Step Plan 场景请使用 POST https://api.stepfun.com/step_plan/v1/audio/speech

请求参数

model string required
需要使用的模型名称，当前支持 step-tts-2 、 step-tts-mini 和 stepaudio-2.5-tts。
step-tts-vivid 模型名称不再推荐使用，但历史用户请求仍会继续支持。
input string required
要生成的文本，最大长度为 1000 个字符。在使用 stepaudio-2.5-tts 时，括号 () 内的内容将作为指令处理默认不发音，如需发音请勿使用括号包裹。
voice string required
生成时使用的音色信息，支持官方音色和开发者自生成音色。
response_format string optional
返回的音频格式，支持 wav、mp3、flac、opus、pcm，默认为 mp3。
speed float optional
语速，取值范围为 0.5~2，默认值 1.0。0.5 表示 0.5 倍速。
volume float optional
音量，取值范围为 0.1~2.0，默认值 1.0。0.1 表示缩小至 10% 音量；2.0 表示扩大至 200% 音量。
text_normalization string optional
文本归一化（Text Normalization）策略，可选值为 standard 和 enhanced，默认值为 standard。缺省（不传该参数）时按 standard 处理，与原有行为保持一致。
- standard：标准归一化，适合实时对话等对时延敏感的场景。
- enhanced：增强归一化，对数字、单位、英文、符号等的读法做更充分的处理，适合长文播报、正式播报等更看重合成效果的场景。
voice_label object optional
音色标签，使用自定义音色时需要传入。language、emotion 和 style 三个字段同一时间只能有一个有值，暂不支持多个组合。
- language string optional
  语言，支持 粤语、四川话、日语 三个选项。
- emotion string optional
  情绪，支持 高兴、生气 等最多 11 个选项，不同模型的支持情况可参考音色标签
- style string optional
  支持最多17种语速或演绎风格，不同模型的支持情况可参考音色标签

注意：stepaudio-2.5-tts 模型不支持该字段，若传入 voice_label 参数会报错。若使用 stepaudio-2.5-tts 模型，请直接使用 instruction 字段或文本内的 () 提示词来控制情绪与风格。其他模型的支持情况可参考音色标签。
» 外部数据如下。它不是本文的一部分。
-- ==== Sys2Proof/Machine/State.lean ====
section
/-! DEFINITION. The state of the block: a leaf on a ring, a Tervon with its internal leaf, and the queue of waiting
commands; the outcomes' reasons; and the state after reset. -/

namespace Sys2Proof.Machine

/-- Why a step could stop with a fault. The spec gives every command an effect, or says that nothing changes, so no command
of this model faults and the type has no constructor (safe: nothing is claimed of a stop). -/
inductive Fault where
  deriving DecidableEq, Repr

/-- Why a command could be refused. -/
inductive Refusal where
  /-- Raised by `exec` alone, for a command that has no meaning yet, named as the opcode table spells it. Safe: the machine
  stops where the hardware goes on. -/
  | notModelled (mnemonic : String)
  deriving DecidableEq, Repr

/-- The block. -/
structure State where
  /-- A leaf on a ring. -/
  leaf : Leaf
  /-- A Tervon, with its internal leaf. -/
  tv : Tervon
  /-- Commands waiting, first in, first out. -/
  pending : List Instr
  deriving DecidableEq, Repr

/-- The block right after reset: both parts at their reset values, no command waiting. -/
def State.reset : State where
  leaf := Leaf.reset
  tv := Tervon.reset
  pending := []

end Sys2Proof.Machine
end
instruction string optional
全局自然语言指导。仅在使用 stepaudio-2.5-tts 模型时生效，其他模型若传入该参数会报错。用于设定整段音频的全局情绪基调、角色人设等。最大长度限制为 200 个字符。
sample_rate integer optional
采样率，支持 8000、16000、22050、24000、48000 五个选项。默认值为 24000。采样率越高，音质越好，但文件体积也会更大。其中 48000 为最近几次迭代新增的采样率。
pronunciation_map object array optional
定义某个文字或符号注音或发音替换规则，在中文文本中，声调用数字表示：一声为1，二声为2，三声为3，四声为4，轻声为5。
- tone string required
  具体发音映射规则，以“/”隔开，示例：["绯闻/fei1闻","扁舟/偏舟","嫉妒/ji2妒"]
stream_format string optional
流式返回，默认为返回语音，支持值 sse 和 audio,默认为 audio。当传入 sse 时，音频将会以 SSE 的方式返回，数据包格式如下：
data: {"type":"speech.audio.delta","audio":"<BASE64 编码的音频片段>"} data: {"type":"speech.audio.delta","audio":"<BASE64 编码的音频片段>"} data: {"type":"speech.audio.done","audio":""} data: [DONE]
事件类型说明：
- speech.audio.delta：音频数据分片，audio 字段为该分片的 BASE64 编码二进制，拼接所有分片即为完整音频
- speech.audio.done：生成完成，audio 为空字符串
- speech.audio.error：生成过程中出错
markdown_filter bool optional
是否启用 Markdown 过滤。
return_url bool optional
仅对非流式生效，是否以 URL 而不是二进制流的形式返回，URL 12 小时内有效。
timestamp bool optional
词级时间戳（字幕）开关，置为 true 开启。开启后，服务端会返回每个切句的逐词时间轴（毫秒），可用于字幕高亮、卡拉 OK 式跟读、音画对齐等场景。字幕按两种模式投递：非流式需同时设置 return_url=true，字幕随文件 URL 一起返回；流式需设置 stream_format="sse"，字幕以 response.subtitle 事件随音频帧下发。两种模式的响应结构见请求响应。
开启 timestamp 时，必须满足 return_url=true 或 stream_format="sse" 之一。否则（如 stream_format="audio" 的裸音频流，或非流式但未设置 return_url）无法承载字幕，请求返回 HTTP 400：timestamp requires return_url=true or stream_format=sse。

请求响应

默认返回合成的音频文件（二进制流）。开启 timestamp 后，服务端会额外返回每个切句的逐词时间戳（字幕），按投递模式分为两种。词级时间戳的 start_time / end_time 均已累加前序切句时长，可直接用于整段音频定位；服务端会自动按长度对文本切句，较长的文本会被切分为多个切句、每个切句对应一条字幕。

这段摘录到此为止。